Within the records that follow, determine how many lines include the word "Outcome". State the number and nothing further.

═══ Information given

-- ==== Sys2Proof/Machine/HostOps.lean ====
section
/-! DEFINITION. The host's five operations (spec/00_scope.md R2): `Reset`, `Load`, `KeyEvent`, `Inspect` and `Step`. Each is
atomic and they take effect in the order they are issued (R2, R47). Indexes and addresses are typed, so the inputs R166
refuses cannot be written. -/

namespace Sys2Proof.Machine

open Sys2Proof

/-- A key going down or up (R146). -/
inductive KeyAction where
  | pressed
  | released
deriving DecidableEq, Repr

/-- `Reset` (R170): every piece of state at its reset value but the key state, which stays (R171, decision D15). The random
source is no state of the machine and goes on (R23). -/
def State.hostReset (s : State) : State :=
  { State.resetWith s.cfg with keys := s.keys, held := s.held, rndIndex := s.rndIndex }

/-- `Load(bytes)` (R43): the bytes from address 512 on and the length; a program that does not fit is a `LoadError` and
changes nothing (R155). -/
def State.load (s : State) (bytes : List Byte) : Except Fault State :=
  if Config.loadBase + bytes.length ≤ Config.memSize then
    .ok { s.storeBytes Config.loadBase bytes with loadLen := bytes.length }
  else .error (.loadError bytes.length)

/-- `KeyEvent(k, e)` (R146). -/
def State.keyEvent (s : State) (k : Nibble) : KeyAction → State
  | .pressed => { s with keys := s.keys.set k.toNat true k.isLt, held := some k }
  | .released => { s with keys := s.keys.set k.toNat false k.isLt, held := if s.held = some k then none else s.held }

/-- `Inspect(a)` (R45): the byte stored there; nothing changes. -/
def State.inspect (s : State) (a : Addr) : Byte := s.byte a.toNat

/-- One operation of the host (R2). -/
inductive HostOp where
  | reset
  | load (bytes : List Byte)
  | keyEvent (k : Nibble) (e : KeyAction)
  | inspect (a : Addr)
  | step
deriving DecidableEq, Repr

/-- What an operation returns to the host. -/
inductive Reply where
  /-- nothing: `Reset`, `KeyEvent`, and a `Load` that fitted. -/
  | done
  /-- `LoadError` (R155). -/
  | error (f : Fault)
  /-- the byte inspected (R45). -/
  | byte (b : Byte)
  /-- the output record of a step (R82). -/
  | output (o : StepOutput)
deriving DecidableEq, Repr

/-- The effect of one operation and its reply. -/
def State.perform (s : State) : HostOp → Host.Outcome (State × Reply) Fault Refusal
  | .reset => .next (s.hostReset, .done)
  | .load bytes =>
    match s.load bytes with
    | .ok t => .next (t, .done)
    | .error f => .next (s, .error f)
  | .keyEvent k e => .next (s.keyEvent k e, .done)
  | .inspect a => .next (s, .byte (s.inspect a))
  | .step =>
    match step s with
    | .next t => .next (t, .output t.out)
    | .fault f => .fault f
    | .refused r => .refused r

/-- Operations one after another, in the order the host issues them (R2). -/
def State.performAll (s : State) : List HostOp → Host.Outcome (State × List Reply) Fault Refusal
  | [] => .next (s, [])
  | op :: ops =>
    match s.perform op with
    | .next (t, r) =>
      match t.performAll ops with
      | .next (u, rs) => .next (u, r :: rs)
      | .fault f => .fault f
      | .refused f => .refused f
    | .fault f => .fault f
    | .refused f => .refused f

end Sys2Proof.Machine
end

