-- ==== Sys2Proof/Certificates/Slice0/Obligations.lean ====
section
/-! DEFINITION. The statements for the provers. Each docstring names the rules of spec/ it rests on. An instruction's statement
says how its word decodes (its operands and encoding), that it answers a next state, what that state holds, and its frame.
PC in the state `exec` takes is already the address after the instruction (R73). The encodings are the spec's default of
`OPKEYS`, OpKeys.conventional (log entry 2); where a statement rests on a decision D<n> of spec/92_eei_decisions.md its
docstring names it. -/

open Sys2Proof Sys2Proof.Config Sys2Proof.Machine
open Sys2Proof.Config.OpKeys (conventional)

/-! ### Encoding -/

/-- Words written out from the patterns of R54, at least one a family, and words R55 says are undecodable. The keys are
the spec's default (log entry 2); that 0x01E0, 0x5121 and 0x8AB8 are undecodable rests on the strict tiers, decision D5
(log entry 3). -/
def Obligations.SampleWordsDecode : Prop :=
  decode conventional [0x00, 0xE0] = .ok (.cls, []) ∧ decode conventional [0x00, 0xEE] = .ok (.ret, []) ∧
  decode conventional [0x2A, 0xBC] = .ok (.call 0xABC, []) ∧ decode conventional [0x3A, 0x9E] = .ok (.seKk 10 0x9E, []) ∧
  decode conventional [0x8A, 0xB4] = .ok (.addXy 10 11, []) ∧ decode conventional [0x8A, 0xBE] = .ok (.shl 10, []) ∧
  decode conventional [0xD0, 0x15] = .ok (.drw 0 1 5, []) ∧ decode conventional [0xF2, 0x0A] = .ok (.ldXK 2, []) ∧
  decode conventional [0xF2, 0x33] = .ok (.ldBX 2, []) ∧ decode conventional [0xE2, 0x9E] = .ok (.skp 2, []) ∧
  decode conventional [0x00, 0x00] = .error (.undecodable 0x0000) ∧
  decode conventional [0x01, 0xE0] = .error (.undecodable 0x01E0) ∧
  decode conventional [0x51, 0x21] = .error (.undecodable 0x5121) ∧
  decode conventional [0x8A, 0xB8] = .error (.undecodable 0x8AB8)

/-- Decode and encode agree, for every instruction and every value of its operands (every instruction is well formed by
the types of its operands), whatever bytes follow, and for every choice of `OPKEYS` in which each key lies under its
tier's mask and no word matches two keys; the spec's default (log entry 2) is one. Each instruction is matched at its own
tier alone: decision D5 (log entry 3). -/
def Obligations.DecodeOfEncodeIsTheInstruction : Prop :=
  (∀ k : OpKeys, k.wellFormed = true → ∀ (i : Instr) (rest : List Byte), decode k (encode k i ++ rest) = .ok (i, rest)) ∧
  conventional.wellFormed = true

/-- The other direction, for every such choice of `OPKEYS`: a word that decodes is the encoding of what it decodes to, but
for the y field of SHR and SHL, which is ignored and which the encoder writes as 0 (R56). With one registry for all tiers
a word such as 8xy8 would decode too; that it does not is decision D5 (log entry 3). The spec's default keys are log entry
2. -/
def Obligations.DecodedWordIsTheEncoding : Prop :=
  ∀ k : OpKeys, k.wellFormed = true → ∀ (op : Word) (i : Instr), lookup k op = some i →
    (((∃ x, i = .shr x) ∨ ∃ x, i = .shl x) → encodeWord k i = op &&& 0xFF0F) ∧
    ((∀ x, i ≠ .shr x) → (∀ x, i ≠ .shl x) → encodeWord k i = op)

/-- The undecodable words are exactly those of R55's table (its counts are not stated). The strict tiers are decision D5
(log entry 3). -/
def Obligations.UndecodableWordsAreThoseListed : Prop :=
  ∀ op : Word, lookup conventional op = none ↔
    (op.extractLsb' 12 4 = 0x0 ∧ op ≠ 0x00E0 ∧ op ≠ 0x00EE) ∨
    (op.extractLsb' 12 4 = 0x5 ∧ op.extractLsb' 0 4 ≠ 0) ∨
    (op.extractLsb' 12 4 = 0x8 ∧ op.extractLsb' 0 4 ∈ [0x8#4, 0x9#4, 0xA#4, 0xB#4, 0xC#4, 0xD#4, 0xF#4]) ∨
    (op.extractLsb' 12 4 = 0x9 ∧ op.extractLsb' 0 4 ≠ 0) ∨
    (op.extractLsb' 12 4 = 0xE ∧ op.extractLsb' 0 8 ∉ [0x9E#8, 0xA1#8]) ∨
    (op.extractLsb' 12 4 = 0xF ∧
      op.extractLsb' 0 8 ∉ [0x07#8, 0x0A#8, 0x15#8, 0x18#8, 0x1E#8, 0x29#8, 0x33#8, 0x55#8, 0x65#8])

══════

→ Written response: 2